If there’s any election that has highlighted how “broken” Canada’s electoral system is, it’s this one, NDP Leader Jagmeet Singh said in his morning-after assessment.
Monday’s vote saw his party relegated to fourth place in the House of Commons behind the Bloc Québécois despite finishing third in the popular vote.
The Liberals under Justin Trudeau eked out a minority-government victory despite securing only 33.1 per cent of the popular vote as compared to 34.4 per cent for the Andrew Scheer’s Conservatives.
Elections Canada’s vote tallies show the Conservatives garnered the most actual votes with more than 6.1 million ballots cast in their favour versus 5.9 million for the Liberals. Yet the Liberals ended up with 157 seats — 36 more than the 121 won by the Tories.
The NDP was third in the popular vote with 2.8 million and the Bloc Québécois was fourth with 1.3 million. However, the New Democrats secured only 24 seats while the resurgent Bloc grabbed 32 seats, half of them from the NDP in Quebec.
“I believe this election has shown the problems with the current system,” Singh told reporters Tuesday in Burnaby, B.C.
“I think that the results show not a broken Canada — the people, in a lot of ways, share so many values, share far more values than they have separate. But the results show a broken electoral system, and it’s certainly clear we need to fix it.”
Under straight proportional representation, the Liberals would have won 112 seats (45 fewer than they actually won), the Conservatives would have won 116 (five fewer than Monday’s result) and the NDP would have received 54 seats, which would have translated to 30 more NDP MPs in Ottawa.
The Bloc, which represents only the interests of Quebec, would have had 26 seats rather than the 32 they now have and the Green party, which won only three seats in Parliament on Monday, would have had 22 under proportional representation. Five seats would have gone to the People’s Party of Canada and the remaining three to other parties.
Seen another way, the Greens ended up with one MP for every 387,249 votes under the current first-past-the-post system.
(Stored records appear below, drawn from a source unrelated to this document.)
-- ==== Sys2Proof/Laws/PerInstr.lean ====
section
/-! SUPPORT. Sys2Proof/Laws/PerInstr.lean: the family Codec: the opcode of each instruction's header (R56) fits its field, and is one that
R66 assigns exactly where the instruction is portable. -/

namespace Sys2Proof.Laws.Codec

open Sys2Proof

/-- The opcode has 8 bits, and R66 assigns it exactly where portable words encode the instruction. -/
def Statement (i : Instr) : Prop := i.head.1 ≤ 0xFF ∧ opAssigned i.head.1 = i.isPortable
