/-- A unit with a job under way, and one drained that the save area takes; a saved unit, a parked one and a landed warp that a core takes; a warp placed again;
a workgroup that has ended. -/
theorem wit_PreemptionHappenings :
    let s : State := { pressed with launches := [launched] }
    let j : Job := { id := 0, asid := 0, wg := 0, owner := ⟨0, 0, 0, 0, 0⟩, tag := 0, scope := .cluster, op := .fill { space := .scratch } 0 1 0, reads := [], writes := [] }
    let busy := s.modCore 0 fun k => { k with jobs := [j] }
    let u := s.saveUnit [0] false
    let none_ : State := { s with warps := [], wgs := [] }
    let saved := none_.modDie 0 fun d => { d with resume := [u] }
    let parked := none_.modDie 0 fun d => { d with parked := [{ u with parked := true }] }
    let landed := none_.modDie 0 fun d => { d with landings := [(0, { wg := s.wg 0, warp := (s.warps.get? 0).getD {} })] }
    let again := withWarp s fun w => { w with pendingRestart := some [] }
    let ended := (none_.setWg 0 { grant := 4, ended := true })
    (s.wgs.get? 0).isSome = true ∧ (s.wg 0).ended = false ∧ s.unitWgs 0 = [0] ∧ s.warpsOf [0] ≠ [] ∧ s.logMode (siteOf 0) 0 0 = 0 ∧
    ((s.warpsOf [0]).all fun p => !p.2.framed && p.2.event.isNone && !p.2.inSpan && !p.2.midEffect && p.2.asid = (s.wg 0).asid && p.2.lseq = (s.wg 0).lseq) = true ∧ busy.drained [0] = false ∧
    (busy.wgs.get? 0).isSome = true ∧ s.drained [0] = true ∧ s.saveFits 0 0 u = true ∧ ((s.die 0).ctx? 0).any (fun x => !ctxFlag x.2 4) = true ∧ plain s = true ∧ (s.dies.all fun d => d.2.snap.isNone) = true ∧
    sortUnits (saved.die 0).resume = [u] ∧ (saved.settleRestored 0).logMode 0 u.asid u.lseq = 0 ∧ (firstPlace (saved.settleRestored 0) u none ((saved.settleRestored 0).homesFor u)).isSome = true ∧
    sortUnits ((parked.die 0).parked.filter fun u => u.members.all fun m => !m.wg.parking || m.wg.joined = 0) = [{ u with parked := true }] ∧
    (firstPlace parked { u with parked := true } none (parked.homesFor { u with parked := true })).isSome = true ∧
    (landed.launch? 0 0).isSome = true ∧ (landed.die 0).resume = [] ∧ ((((List.range 4).map (0 * 4 + ·)).findSome? fun k => (landed.pickCore k (landed.demand launched 0) none).map fun c => (k, c)).isSome) = true ∧
    ((again.warps.get? (wkey 0 0)).any fun x => x.pendingRestart = some [] && x.event.isNone && !x.framed && !x.pageWaits && !x.midEffect) = true ∧ (again.writeBack 0 0 []).isOk = true ∧
    (ended.wgs.get? 0).any (fun g => g.ended && g.group.isNone && g.grant ≠ 0) = true ∧ ended.wgWarps 0 = [] ∧ ended.drained [0] = true := by
  decide +kernel

/-- A job of the warp that fills the place given. -/
def fillOf (sp : Space) (addr : Nat) : Job :=
  { id := 0, asid := 0, wg := 0, owner := ⟨0, 0, 0, 0, 0⟩, tag := 0, scope := .cluster, op := .fill { space := sp, addr := addr } 16 4 7, reads := [], writes := [{ space := sp, lo := addr, len := 16 }] }
def working (tag : CopyTag) (j : Job) : State := { tabled with issue := none, cores := [(0, { jobs := [j], tags := [(0, tag)] })] }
The Liberals, meanwhile, received one MP for every 37,655 votes.
The NDP has long pushed for adopting a mixed-member proportional-representative system, which involves a combination of legislators elected to represent particular geographic areas and others named from party lists so the standings in the Commons more closely match the national popular vote. The NDP platform also promised a referendum after two electoral cycles on whether to keep the new system.
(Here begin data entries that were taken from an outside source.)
/-- Binary arithmetic of R238 and R241. `sat`: integers may saturate; `frnd`: floats round. -/
def arith2 (w : LaneWord) (sat frnd : Bool) : Bool :=
  srcA w && srcBT w && unused w.c &&
  (if w.ty.isFloat then subIn w 0b11011 && !w.m41 && (w.rnd == 0 || (frnd && w.rnd ≤ 3))
   else w.ty.isInt && w.sub == 0 && w.rnd == 0 && (sat || !w.m41))
/-- Unary arithmetic of R238 and R241 (`abs`, `neg`). -/
def arith1 (w : LaneWord) : Bool :=
  (w.ty.isSigned || w.ty.isFloat) && srcA w && noB w && unused w.c && w.sub == 0 && w.rnd == 0 &&
  (w.ty.isSigned || !w.m41)
/-- `rcp`, `sqrt`, `frc` and the functions of R242: one float source. -/
def float1 (w : LaneWord) (rounds : Bool) : Bool :=
  w.ty.isFloat && srcA w && noB w && unused w.c && !w.m41 && subIn w 0b01001 &&
  (w.rnd == 0 || (rounds && w.rnd ≤ 3))
/-- Types and fields of R239 and R250. -/
def bits2 (w : LaneWord) (lo : Bool) : Bool :=
  (w.ty.isB || (lo && (w.ty == .b8 || w.ty == .b16))) && srcA w && srcBT w && plain w
def bits1 (w : LaneWord) (lo : Bool) : Bool :=
  (w.ty.isB || (lo && (w.ty == .b8 || w.ty == .b16))) && srcA w && noB w && plain w
/-- `bfx`, `bfi` (R240). -/
def bitField (w : LaneWord) : Bool :=
  w.ty.isB && srcA w && srcB w && w.rnd == 0 && w.sub == 0 && !w.m41 &&
  (w.bSrc != 2 || (unused w.c && w.imm.extractLsb' 16 16 == 0))
/-- Types `mov` and `sel` move: codes 0 to 15 and 20 (R198). -/
def moves (t : LTy) : Bool := t.code ≤ 15 || t == .b128
/-- Rounding and `.sat` of `cvt` by its table (R245). -/
def cvtForm (w : LaneWord) : Bool :=
  match LTy.ofCode w.sub.toNat with
  | none => false
  | some st =>
    let fl := fun (t : LTy) => 12 ≤ t.code && t.code ≤ 17
    (st.isInt || fl st) && (w.ty.isInt || fl w.ty) &&
    srcA w && noB w && (w.rnd == 4 || unused w.c) &&
    (if st.isInt && w.ty.isInt then w.rnd == 0
     else if st.isInt then w.rnd ≤ 3
     else if w.ty.isInt then w.rnd ≤ 3 && !w.m41
     else w.rnd ≤ 3 || (w.rnd == 4 && w.ty.prec < st.prec))
/-- `cvq` (R246): modifier [41] gives the direction. -/
def cvqForm (w : LaneWord) : Bool :=
  w.ty == .q4 && (w.sub == 12 || w.sub == 13 || w.sub == 14) && srcB w &&
  (if w.m41 then w.rnd ≤ 3 && unused w.c && srcA w
   else (w.rnd == 0 || w.rnd == 4) && !w.aScalar && (w.rnd == 4 || unused w.c))
/-- `cvx` (R247). -/
def cvxForm (w : LaneWord) : Bool :=
  ((w.ty == .xsf && (w.sub == 14 || w.sub == 15)) || ((w.ty == .f32 || w.ty == .f64) && w.sub == 19)) &&
  w.rnd == 0 && !w.m41 && unused w.c && srcB w &&
  (!w.aScalar || (w.sub != 19 && scalarField w.a))
/-- `pack` and `unpack` take types 0 to 3 and 20 (R248). -/
def packTy (t : LTy) : Bool := t.code ≤ 3 || t == .b128
/-- Source b of `unpack` is a bit number, of `pack` a half; `.b128` takes no scalar or immediate (R234). -/
def packForm (w : LaneWord) : Bool := packTy w.ty && srcA w && srcB w && plain w
/-- `ballot`, `vany`, `vall`: a names a predicate (R251, R234). -/
def voteForm (w : LaneWord) : Bool :=
  w.ty == .b32 && w.rnd == 0 && w.sub == 0 && predField w.a && !w.aScalar && w.bSrc == 0 && unused w.b && unused w.c
/-- `rdc`, `scan` (R252). -/
def foldForm (w : LaneWord) : Bool :=
  (w.ty == .i32 || w.ty == .i64 || w.ty == .n32 || w.ty == .n64 || w.ty == .f32 || w.ty == .f64) &&
  (if w.ty.isFloat then w.sub ≤ 2 else w.sub ≤ 5) &&
  (w.rnd == 0 || (w.ty.isFloat && w.sub == 0 && w.rnd ≤ 3)) &&
  srcA w && w.bSrc == 0 && unused w.b && unused w.c
/-- Predicate arithmetic (R253). -/
def predForm (w : LaneWord) : Bool :=
  w.ty == .b32 && w.rnd == 0 && w.sub == 0 && w.mods == 0 && w.imm == 0 &&
  predField w.d && predField w.a && predField w.b && unused w.c
/-- Base and request fields of a lane memory word (R254). -/
def baseForm (w : LaneWord) : Bool := (!w.m41 || scalarField w.a) && w.req ≤ 4 && w.scope ≤ 5
/-- Offset bits only: [31:25] of the immediate are 0 (R197). -/
def offForm (w : LaneWord) : Bool := w.imm.extractLsb' 25 7 == 0
/-- Types of `atom` and `red` by operation (R264). -/
def atomTy (op : BitVec 3) (t : LTy) : Bool :=
  let num := t == .i32 || t == .i64 || t == .n32 || t == .n64 || t == .f32 || t == .f64
  if op ≤ 2 then num else if op == 6 then num || t.isB else t.isB
/-- Scope, order and request of `atom` and `red` (R260). -/
def atomForm (sp : Space) (w : LaneWord) : Bool :=
  baseForm w && offForm w && w.req == 0 && (sp != .slc || w.scope == 0) && atomTy w.rnd w.ty

/-- Check 3 of R199 for an instruction: every field marked 0 is 0, every code is assigned and allowed for
the opcode and form. For a scalar instruction it is what the operand types leave over. -/
def Instr.check3 : Instr → Bool
  | .mov w => moves w.ty && unused w.a && !w.aScalar && srcBT w && plain w
  | .add w => arith2 w true true
  | .sub w => arith2 w true true
  | .mul w => arith2 w false true
  | .mulh w => (w.ty == .i32 || w.ty == .i64 || w.ty == .n32 || w.ty == .n64) && arith2 w false false
  | .mad w => w.ty.isInt && srcA w && srcBT w && w.sub == 0 && w.rnd == 0 && !w.m41
  | .fma w => w.ty.isFloat && srcA w && srcBT w && w.rnd ≤ 3 && !w.m41
  | .min w | .max w => arith2 w false false
  | .abs w | .neg w => arith1 w
  | .and w | .or w | .xor w => bits2 w true
  | .not w => bits1 w true
  | .shl w | .shr w | .sra w => bits2 w false
  | .bfx w | .bfi w => bitField w
  | .brev w | .popc w | .clz w => bits1 w false
  | .sel w => moves w.ty && srcA w && srcBT w && w.rnd == 0 && w.sub == 0 && !w.m41 && predField w.c
  | .cmp w => (w.ty.isInt || w.ty.isFloat) && srcA w && srcBT w && w.rnd == 0 && !w.m41 && unused w.c &&
      predField w.d && (w.sub ≤ 5 || (w.ty.isFloat && w.sub ≤ 7))
  | .rcp w | .sqrt w => float1 w true
  | .rsq w | .ex2 w | .lg2 w | .sin w | .cos w | .frc w => float1 w false
  | .cvt w => cvtForm w
  | .cvq w => cvqForm w
  | .cvx w => cvxForm w
  | .pack w => packForm w && (w.ty != .b32 || w.bSrc != 2 || w.imm.toNat < 2 ^ 16)
  | .unpack w => packForm w
  | .rng w => w.ty == .b32 && srcA w && srcB w && plain w
  | .ballot w => voteForm w && (!w.m41 || scalarField w.d) && w.imm.toNat ≤ 1
  | .vany w | .vall w => voteForm w && !w.m41 && w.imm == 0 && predField w.d
  | .elect w => voteForm w && unused w.a && !w.m41 && w.imm == 0 && predField w.d
  | .shfl w | .bperm w => bits2 w false
  | .bfly w => w.ty.isB && srcA w && srcB w && w.rnd == 0 && w.sub == 0 && !w.m41
  | .rdc w => foldForm w && w.imm == 0 &&
      (!w.m41 || ((w.ty == .i32 || w.ty == .n32 || w.ty == .f32) && scalarField w.d))
  | .scan w => foldForm w && !w.m41 && w.imm.toNat ≤ 1
  | .pset w => w.ty == .b32 && srcA w && srcB w && plain w && predField w.d
  | .pand w | .por w | .pxor w => predForm w
  | .pget w => w.ty == .b32 && plain w && unused w.a && !w.aScalar && noB w
  | .lget w => w.ty == .b32 && plain w && unused w.a && !w.aScalar && unused w.b && w.bSrc == 0
  | .laneLd sp w => (w.ty.code ≤ 11 || w.ty == .b128) && baseForm w && offForm w && w.rnd == 0 &&
      unused w.b && unused w.c && (w.order == 0 || ((w.order == 1 || w.order == 3) && w.scope != 0)) &&
      (sp != .slc || (w.scope == 0 && w.req == 0))
  | .laneSt sp w => (w.ty.code ≤ 3 || w.ty == .b128) && baseForm w && offForm w && w.rnd == 0 &&
      unused w.d && unused w.c && (w.order == 0 || ((w.order == 2 || w.order == 3) && w.scope != 0)) &&
      (sp != .slc || (w.scope == 0 && w.req == 0))
  | .laneLdt w => (w.ty.isB || w.ty == .i32 || w.ty == .i64 || w.ty == .n32 || w.ty == .n64 || w.ty == .b128) &&
      baseForm w && w.req == 0 && w.scope == 0 && w.order ≤ 1 && w.rnd == 0 && unused w.b && unused w.c &&
      (!w.ldtDef || w.ldtTol == 0)
  | .xadd w => (w.ty == .f32 || w.ty == .f64) && baseForm w && offForm w && w.req == 0 && w.sub == 0 &&
      w.rnd == 0 && unused w.d && unused w.c
  | .xaddi w => (w.ty == .i32 || w.ty == .i64) && baseForm w && offForm w && w.req == 0 && w.sub == 0 &&
      w.rnd == 0 && unused w.d && unused w.c
  | .atom sp w => atomForm sp w && (w.rnd == 7 || unused w.c)
  | .red sp w => atomForm sp w && w.rnd ≤ 5 && unused w.d && unused w.c && (w.order == 0 || w.order == 2)
  | .laneFence w => w.ty == .b8 && 1 ≤ w.scope && w.scope ≤ 5 && 1 ≤ w.order && w.rnd == 0 && w.mods == 0 &&
      w.imm == 0 && unused w.d && unused w.a && unused w.b && unused w.c
  | .lanePrf w => w.ty == .b8 && baseForm w && offForm w && w.req == 0 && w.sub == 0 && w.rnd == 0 &&
      unused w.d && unused w.b && w.c ≤ 1
  | .trc w => w.ty == .b8 && w.rnd == 0 && w.mods &&& 0b1110 == 0 && unused w.d && unused w.c &&
      w.imm.extractLsb' 10 22 == 0
  | .trq w => w.ty == .b8 && w.rnd == 0 && w.mods == 0 && unused w.d && unused w.c && w.imm.extractLsb' 12 20 == 0
  -- scalar words: codes and orders of R190, R260, R273, R285, R302, R318
  | .ldSpd m | .ldPmem m | .ldChip m | .ldGlb m =>
      (m.order == .none || ((m.order == .acq || m.order == .ar) && m.scope.isSome)) &&
      (!m.sext || m.size == .b8 || m.size == .b16)
  | .stSpd m | .stPmem m | .stChip m | .stGlb m =>
      (m.order == .none || ((m.order == .rel || m.order == .ar) && m.scope.isSome)) && !m.sext
  | .ldt m => !m.dflt || m.tol == 0
  | .mwin _ _ _ _ _ fmt _ _ _ => fmt == .f16 || fmt == .bf16 || fmt == .f32 || fmt == .e4m3 || fmt == .e5m2 || fmt == .q4
  | .mcvt _ _ ty _ _ _ => ty == .f16 || ty == .bf16 || ty == .f32 || ty == .e4m3 || ty == .e5m2
  | .cpy _ x | .cpyt _ x | .cpyw _ x | .cpyg x | .cpys x => x.sp != .slc
  | _ => true

/-! ### Check 4 (R199): registers, views, immediates and gong names -/

/-- What the checks of R199 depend on beside the word: the lane's allocated bytes, the group width, the
declared gongs and accumulator tiles, and the word offset of the instruction. -/
structure Limits where
  lregBytes : Nat
  width     : Nat
  gongs     : Nat
  tiles     : Nat
  pcw       : Nat
  deriving DecidableEq, Repr

/-- The limits a well-formed instruction can meet: the largest a launch may have. -/
def Limits.max : Limits := ⟨1024, 64, 32, 16, 0⟩

/-- A lane register name of `bytes` bytes is aligned and within the allocation (R20). -/
def viewOk (k : Limits) (f : Nat) (bytes : Nat) : Bool :=
  (bytes ≤ 4 || (bytes == 8 && f % 2 == 0) || (bytes == 16 && f % 4 == 0)) && 4 * f + Nat.max 4 bytes ≤ k.lregBytes

def viewA (k : Limits) (w : LaneWord) (bytes : Nat) : Bool := w.aScalar || viewOk k w.a.toNat bytes
def viewB (k : Limits) (w : LaneWord) (bytes : Nat) : Bool := w.bSrc != 0 || viewOk k w.b.toNat bytes
def viewD (k : Limits) (w : LaneWord) (bytes : Nat) : Bool := viewOk k w.d.toNat bytes
def viewC (k : Limits) (w : LaneWord) (bytes : Nat) : Bool := viewOk k w.c.toNat bytes
/-- Eight consecutive `v` registers (R246, R304). -/
def view8 (k : Limits) (f : Nat) : Bool := 4 * (f + 8) ≤ k.lregBytes

def dab (k : Limits) (w : LaneWord) : Bool :=
  viewD k w w.ty.bytes && viewA k w w.ty.bytes && viewB k w w.ty.bytes
def da (k : Limits) (w : LaneWord) : Bool := viewD k w w.ty.bytes && viewA k w w.ty.bytes
/-- Base register of a lane memory word (R254). -/
def viewBase (k : Limits) (sp : Space) (w : LaneWord) : Bool :=
  if w.m41 then sp != .glb || w.a.toNat < 16 else viewOk k w.a.toNat (if sp == .glb then 8 else 4)
/-- The half of a packed width sits in `v` up to 32 bits, in `w` for 64 (R248). -/
def halfBytes (t : LTy) : Nat := if t == .b128 then 8 else 4
/-- An immediate half fits in half the packed width (R248). -/
def halfImm (w : LaneWord) : Bool := w.bSrc != 2 || w.ty.bytes ≥ 8 || w.imm.toNat < 2 ^ (4 * w.ty.bytes)
/-- Position and length of an immediate bit field (R240). -/
def bitFieldImm (w : LaneWord) : Bool :=
  let pos := (w.imm.extractLsb' 0 8).toNat
  let len := (w.imm.extractLsb' 8 8).toNat
  len != 0 && pos + len ≤ 8 * w.ty.bytes
/-- A 16-bit signed immediate exponent (R247). -/
def expImm (w : LaneWord) : Bool := w.bSrc != 2 || (-32768 ≤ w.imm.toInt && w.imm.toInt ≤ 32767)
def laneGong (k : Limits) (w : LaneWord) : Bool := w.sub.toNat < k.gongs
/-- A gong name below the declared count (R136). -/
def gongOk (k : Limits) (g : GReg) : Bool := g.toNat < k.gongs
/-- Data and base registers of a scalar memory word (R190). -/
def smemOk (glb : Bool) (m : SMem) : Bool :=
  (!glb || m.base.toNat < 16) && (m.size != .b64 || m.data.toNat < 16)
def tileOk (k : Limits) (t : BitVec 4) : Bool := t.toNat < k.tiles
def cpyOk (k : Limits) (x : CpyArgs) : Bool := gongOk k x.g && (x.sp != .glb || x.base.toNat < 16)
Singh said he plans to push for a proportional-representation system as he moves forward with a plan to work more closely with the Liberals — who promised in 2015 to end the first-past-the-post system — in the upcoming minority Parliament.
“I’ve long called for and will continue to call for true electoral reform, which means, for me, giving power to people, having their voice be heard and so I believe in proportional representation,” Singh said Tuesday.
Singh did not commit to any specifics or timelines when pledging to push for electoral reform Tuesday. In the days leading up to the election, when asked whether it would be a redline for negotiating a coalition or co-operation agreement with the Liberals in a minority government, the NDP leader said electoral reform would not be an urgent condition.
“It’s essential, but it’s not urgent,” he told reporters in Brampton on Oct. 12.
Trudeau promised during the 2015 federal election to reform the electoral system and get rid of the current first-past-the-post system in which the candidate with the highest number of votes claims victory. He later broke that promise.
Real Lavergne, president of Fair Vote Canada, said the first-past-the-post voting system has cheated voters in every province. That’s why Fair Vote Canada is calling on the parties to launch a citizens’ assembly on electoral reform and act on its recommendations.
“We feel that this election provides a significant opportunity for forward movement on electoral reform if the NDP makes a priority of it,” Lavergne said.
“I don’t believe the Liberals would flat-out implement proportional representation, having retreated from their earlier promise. … Trudeau justified the broken promise by claiming there was ‘no consensus.’ A citizens’ assembly is what we need to establish that consensus.”
That might be a hard sell for the newly re-elected Liberal prime minister. A week before the election, Trudeau was asked whether he would be open to any kind of electoral reform.
Trudeau, who has previously voiced his preference for a preferential ballot, in which voters rank their choices, said the Liberal government tried to find consensus on changing Canada’s electoral system while in power, “and that consensus was not to be found.”